WORK TASK - From the entries that follow, reproduce exactly and only the lines from the line with "(if r.shaped &&" to the line with "recAddr bytes checked", endpoints included.

******

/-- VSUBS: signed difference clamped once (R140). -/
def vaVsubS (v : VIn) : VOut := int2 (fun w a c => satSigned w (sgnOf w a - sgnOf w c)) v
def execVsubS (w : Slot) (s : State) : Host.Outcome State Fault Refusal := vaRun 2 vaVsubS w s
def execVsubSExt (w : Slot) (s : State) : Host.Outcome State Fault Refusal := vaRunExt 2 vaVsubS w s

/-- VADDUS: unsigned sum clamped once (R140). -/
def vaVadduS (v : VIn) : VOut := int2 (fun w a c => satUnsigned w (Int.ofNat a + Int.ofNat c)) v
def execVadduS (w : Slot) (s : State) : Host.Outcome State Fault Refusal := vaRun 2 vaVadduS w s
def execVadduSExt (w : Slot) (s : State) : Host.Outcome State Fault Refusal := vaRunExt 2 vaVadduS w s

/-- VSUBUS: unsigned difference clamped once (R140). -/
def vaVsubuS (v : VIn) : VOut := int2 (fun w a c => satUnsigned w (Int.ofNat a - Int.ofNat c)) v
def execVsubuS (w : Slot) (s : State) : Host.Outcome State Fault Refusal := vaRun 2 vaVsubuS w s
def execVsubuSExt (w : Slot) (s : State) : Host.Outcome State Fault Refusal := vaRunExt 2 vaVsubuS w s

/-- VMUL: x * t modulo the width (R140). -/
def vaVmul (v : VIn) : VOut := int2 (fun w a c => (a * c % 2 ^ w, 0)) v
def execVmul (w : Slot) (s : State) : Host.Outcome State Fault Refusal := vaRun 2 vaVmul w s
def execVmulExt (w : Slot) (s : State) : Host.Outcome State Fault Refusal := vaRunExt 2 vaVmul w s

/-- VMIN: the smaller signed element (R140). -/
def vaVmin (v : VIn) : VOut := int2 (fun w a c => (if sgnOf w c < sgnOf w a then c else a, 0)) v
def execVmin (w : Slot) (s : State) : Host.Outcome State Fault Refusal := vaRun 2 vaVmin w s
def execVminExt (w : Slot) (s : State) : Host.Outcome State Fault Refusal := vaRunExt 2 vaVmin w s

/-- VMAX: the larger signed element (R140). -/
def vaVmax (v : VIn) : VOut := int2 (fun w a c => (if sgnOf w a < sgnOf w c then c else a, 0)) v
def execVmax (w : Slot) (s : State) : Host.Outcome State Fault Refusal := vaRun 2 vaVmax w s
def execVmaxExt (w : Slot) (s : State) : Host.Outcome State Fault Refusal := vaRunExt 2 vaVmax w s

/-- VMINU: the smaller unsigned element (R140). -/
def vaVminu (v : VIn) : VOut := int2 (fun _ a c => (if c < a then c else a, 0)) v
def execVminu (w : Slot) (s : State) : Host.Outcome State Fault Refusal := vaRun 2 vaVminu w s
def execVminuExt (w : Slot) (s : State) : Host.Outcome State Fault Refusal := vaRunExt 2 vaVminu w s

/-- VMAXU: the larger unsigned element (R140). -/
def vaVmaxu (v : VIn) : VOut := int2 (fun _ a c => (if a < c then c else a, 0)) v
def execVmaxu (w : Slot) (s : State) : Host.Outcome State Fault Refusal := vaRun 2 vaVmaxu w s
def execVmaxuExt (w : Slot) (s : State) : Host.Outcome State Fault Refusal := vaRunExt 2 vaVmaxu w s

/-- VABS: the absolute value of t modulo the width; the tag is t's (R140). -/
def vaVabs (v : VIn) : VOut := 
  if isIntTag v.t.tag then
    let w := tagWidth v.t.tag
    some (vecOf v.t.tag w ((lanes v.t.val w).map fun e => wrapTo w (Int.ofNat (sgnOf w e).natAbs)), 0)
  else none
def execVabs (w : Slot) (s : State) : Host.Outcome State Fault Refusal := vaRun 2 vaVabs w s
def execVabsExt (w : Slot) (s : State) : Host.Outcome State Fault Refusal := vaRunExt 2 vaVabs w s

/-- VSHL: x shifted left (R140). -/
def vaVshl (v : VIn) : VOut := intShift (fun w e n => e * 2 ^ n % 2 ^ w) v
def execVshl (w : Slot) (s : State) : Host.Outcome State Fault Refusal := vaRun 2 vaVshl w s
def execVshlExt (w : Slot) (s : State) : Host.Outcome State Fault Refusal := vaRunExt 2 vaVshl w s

******

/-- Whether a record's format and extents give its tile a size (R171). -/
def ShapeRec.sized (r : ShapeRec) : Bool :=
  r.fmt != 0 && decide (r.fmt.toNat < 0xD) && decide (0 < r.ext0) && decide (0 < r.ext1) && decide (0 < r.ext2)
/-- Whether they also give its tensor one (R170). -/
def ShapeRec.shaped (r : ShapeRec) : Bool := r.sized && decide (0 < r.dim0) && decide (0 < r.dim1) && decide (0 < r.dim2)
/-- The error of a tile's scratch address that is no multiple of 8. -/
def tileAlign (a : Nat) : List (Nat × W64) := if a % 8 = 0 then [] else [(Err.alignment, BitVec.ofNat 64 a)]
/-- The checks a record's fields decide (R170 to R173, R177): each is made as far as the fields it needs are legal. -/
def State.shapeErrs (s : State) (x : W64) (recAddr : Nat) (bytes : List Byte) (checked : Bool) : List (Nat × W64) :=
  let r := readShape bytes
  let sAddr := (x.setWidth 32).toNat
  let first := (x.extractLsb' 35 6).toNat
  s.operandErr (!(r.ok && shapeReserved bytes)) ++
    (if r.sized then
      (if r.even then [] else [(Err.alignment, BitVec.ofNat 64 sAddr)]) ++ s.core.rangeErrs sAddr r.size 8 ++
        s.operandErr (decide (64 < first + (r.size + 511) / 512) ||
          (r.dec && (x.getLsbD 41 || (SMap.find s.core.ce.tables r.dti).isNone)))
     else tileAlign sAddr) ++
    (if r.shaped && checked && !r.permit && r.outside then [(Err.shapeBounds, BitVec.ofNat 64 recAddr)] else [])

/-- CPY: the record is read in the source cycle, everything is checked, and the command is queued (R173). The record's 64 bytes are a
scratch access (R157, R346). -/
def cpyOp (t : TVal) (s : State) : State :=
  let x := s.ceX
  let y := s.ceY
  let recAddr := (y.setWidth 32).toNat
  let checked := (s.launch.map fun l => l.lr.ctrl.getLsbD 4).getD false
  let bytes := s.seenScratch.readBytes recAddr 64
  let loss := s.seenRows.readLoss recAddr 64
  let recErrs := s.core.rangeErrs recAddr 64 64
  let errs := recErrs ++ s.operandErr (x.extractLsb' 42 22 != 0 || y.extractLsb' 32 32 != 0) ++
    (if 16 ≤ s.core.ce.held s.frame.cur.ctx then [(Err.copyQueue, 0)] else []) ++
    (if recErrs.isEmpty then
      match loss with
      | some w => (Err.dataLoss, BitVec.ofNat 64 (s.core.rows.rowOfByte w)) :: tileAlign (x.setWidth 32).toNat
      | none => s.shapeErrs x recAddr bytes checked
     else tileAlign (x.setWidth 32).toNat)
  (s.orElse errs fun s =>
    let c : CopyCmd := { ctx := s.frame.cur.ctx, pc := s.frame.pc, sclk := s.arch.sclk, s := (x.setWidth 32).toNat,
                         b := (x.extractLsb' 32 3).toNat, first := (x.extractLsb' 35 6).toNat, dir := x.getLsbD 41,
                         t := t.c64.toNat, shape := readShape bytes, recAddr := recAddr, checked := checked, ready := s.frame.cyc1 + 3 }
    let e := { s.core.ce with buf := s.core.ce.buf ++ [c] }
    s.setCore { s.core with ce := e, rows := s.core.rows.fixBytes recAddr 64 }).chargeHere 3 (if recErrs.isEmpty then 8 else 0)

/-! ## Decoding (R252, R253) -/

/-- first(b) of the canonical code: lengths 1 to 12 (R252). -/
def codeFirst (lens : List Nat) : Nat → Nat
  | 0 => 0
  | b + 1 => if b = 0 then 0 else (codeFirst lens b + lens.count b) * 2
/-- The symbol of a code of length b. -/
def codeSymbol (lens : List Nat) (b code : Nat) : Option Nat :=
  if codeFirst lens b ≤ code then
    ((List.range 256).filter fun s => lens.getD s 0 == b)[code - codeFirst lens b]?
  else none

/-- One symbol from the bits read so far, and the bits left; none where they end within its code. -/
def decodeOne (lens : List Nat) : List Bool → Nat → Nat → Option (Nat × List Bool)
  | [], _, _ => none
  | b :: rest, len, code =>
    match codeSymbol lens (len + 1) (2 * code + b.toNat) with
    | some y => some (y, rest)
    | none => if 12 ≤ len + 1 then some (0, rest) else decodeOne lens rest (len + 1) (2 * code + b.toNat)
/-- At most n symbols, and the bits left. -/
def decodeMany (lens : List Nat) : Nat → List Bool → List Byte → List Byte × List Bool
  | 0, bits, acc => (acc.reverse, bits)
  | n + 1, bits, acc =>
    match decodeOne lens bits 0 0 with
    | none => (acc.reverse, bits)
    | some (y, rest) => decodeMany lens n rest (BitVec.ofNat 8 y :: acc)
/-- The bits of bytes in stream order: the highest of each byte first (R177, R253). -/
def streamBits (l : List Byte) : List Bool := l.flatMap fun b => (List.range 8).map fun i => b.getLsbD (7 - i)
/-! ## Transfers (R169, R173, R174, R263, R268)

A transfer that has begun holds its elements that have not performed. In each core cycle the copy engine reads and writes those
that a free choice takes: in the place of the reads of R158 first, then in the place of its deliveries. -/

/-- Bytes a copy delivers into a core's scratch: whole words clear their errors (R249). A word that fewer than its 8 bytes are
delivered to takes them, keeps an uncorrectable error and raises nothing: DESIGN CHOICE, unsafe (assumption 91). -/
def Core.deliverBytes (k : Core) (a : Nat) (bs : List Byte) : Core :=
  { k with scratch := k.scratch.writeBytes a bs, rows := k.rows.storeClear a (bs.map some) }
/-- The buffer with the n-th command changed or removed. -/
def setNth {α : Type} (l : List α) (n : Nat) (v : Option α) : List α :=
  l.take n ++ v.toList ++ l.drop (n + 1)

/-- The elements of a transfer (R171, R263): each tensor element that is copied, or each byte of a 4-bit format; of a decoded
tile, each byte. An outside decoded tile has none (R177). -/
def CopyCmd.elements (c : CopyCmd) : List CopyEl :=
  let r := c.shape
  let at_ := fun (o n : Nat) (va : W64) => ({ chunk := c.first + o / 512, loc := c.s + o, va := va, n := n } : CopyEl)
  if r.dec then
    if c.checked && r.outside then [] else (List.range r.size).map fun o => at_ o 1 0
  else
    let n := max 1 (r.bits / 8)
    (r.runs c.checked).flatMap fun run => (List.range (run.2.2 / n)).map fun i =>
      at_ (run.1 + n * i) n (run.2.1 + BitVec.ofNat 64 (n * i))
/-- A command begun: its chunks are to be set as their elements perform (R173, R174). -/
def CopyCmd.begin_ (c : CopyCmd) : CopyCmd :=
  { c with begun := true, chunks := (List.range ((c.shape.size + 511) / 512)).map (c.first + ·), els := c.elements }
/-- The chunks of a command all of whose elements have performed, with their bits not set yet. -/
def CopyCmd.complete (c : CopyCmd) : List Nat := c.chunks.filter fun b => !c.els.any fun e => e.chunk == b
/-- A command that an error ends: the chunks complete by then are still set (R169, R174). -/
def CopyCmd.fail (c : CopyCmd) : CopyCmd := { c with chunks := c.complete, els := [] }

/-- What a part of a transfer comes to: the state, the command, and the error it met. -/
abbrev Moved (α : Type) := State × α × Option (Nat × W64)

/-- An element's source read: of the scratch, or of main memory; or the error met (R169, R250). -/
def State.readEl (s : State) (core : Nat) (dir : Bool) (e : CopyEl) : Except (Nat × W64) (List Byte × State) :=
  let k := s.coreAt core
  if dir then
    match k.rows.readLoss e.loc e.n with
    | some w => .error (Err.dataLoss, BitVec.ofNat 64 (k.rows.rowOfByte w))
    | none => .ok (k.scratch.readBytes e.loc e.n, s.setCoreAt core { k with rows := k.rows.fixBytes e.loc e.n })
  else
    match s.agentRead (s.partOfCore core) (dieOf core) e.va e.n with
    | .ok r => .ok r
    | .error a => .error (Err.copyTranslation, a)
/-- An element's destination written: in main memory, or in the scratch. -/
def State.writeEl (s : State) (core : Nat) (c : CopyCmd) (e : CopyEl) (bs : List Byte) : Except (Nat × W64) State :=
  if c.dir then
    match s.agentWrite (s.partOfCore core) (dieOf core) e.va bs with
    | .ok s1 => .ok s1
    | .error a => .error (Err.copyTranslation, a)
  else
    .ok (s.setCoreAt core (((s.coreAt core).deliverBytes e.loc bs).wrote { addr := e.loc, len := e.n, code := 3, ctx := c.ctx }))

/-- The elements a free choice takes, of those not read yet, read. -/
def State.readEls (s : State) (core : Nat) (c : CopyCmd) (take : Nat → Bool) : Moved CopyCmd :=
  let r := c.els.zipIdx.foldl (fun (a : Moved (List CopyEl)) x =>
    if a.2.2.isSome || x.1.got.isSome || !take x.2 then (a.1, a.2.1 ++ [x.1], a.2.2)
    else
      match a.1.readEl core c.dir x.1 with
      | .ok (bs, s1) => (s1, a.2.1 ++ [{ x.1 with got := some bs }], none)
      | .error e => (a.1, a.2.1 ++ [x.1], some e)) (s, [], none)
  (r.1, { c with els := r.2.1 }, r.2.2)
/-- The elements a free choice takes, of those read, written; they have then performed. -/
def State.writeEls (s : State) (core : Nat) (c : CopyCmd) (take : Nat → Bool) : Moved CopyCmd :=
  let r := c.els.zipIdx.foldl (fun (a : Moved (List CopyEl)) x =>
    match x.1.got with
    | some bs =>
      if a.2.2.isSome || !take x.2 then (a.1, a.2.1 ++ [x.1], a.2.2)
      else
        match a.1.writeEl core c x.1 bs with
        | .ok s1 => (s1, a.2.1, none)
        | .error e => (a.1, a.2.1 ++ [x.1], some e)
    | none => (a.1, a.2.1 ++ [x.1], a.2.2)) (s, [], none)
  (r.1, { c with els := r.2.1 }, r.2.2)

******

TASK RESPONSE -
    (if r.shaped && checked && !r.permit && r.outside then [(Err.shapeBounds, BitVec.ofNat 64 recAddr)] else [])

/-- CPY: the record is read in the source cycle, everything is checked, and the command is queued (R173). The record's 64 bytes are a
scratch access (R157, R346). -/
def cpyOp (t : TVal) (s : State) : State :=
  let x := s.ceX
  let y := s.ceY
  let recAddr := (y.setWidth 32).toNat
  let checked := (s.launch.map fun l => l.lr.ctrl.getLsbD 4).getD false
  let bytes := s.seenScratch.readBytes recAddr 64
  let loss := s.seenRows.readLoss recAddr 64
  let recErrs := s.core.rangeErrs recAddr 64 64
  let errs := recErrs ++ s.operandErr (x.extractLsb' 42 22 != 0 || y.extractLsb' 32 32 != 0) ++
    (if 16 ≤ s.core.ce.held s.frame.cur.ctx then [(Err.copyQueue, 0)] else []) ++
    (if recErrs.isEmpty then
      match loss with
      | some w => (Err.dataLoss, BitVec.ofNat 64 (s.core.rows.rowOfByte w)) :: tileAlign (x.setWidth 32).toNat
      | none => s.shapeErrs x recAddr bytes checked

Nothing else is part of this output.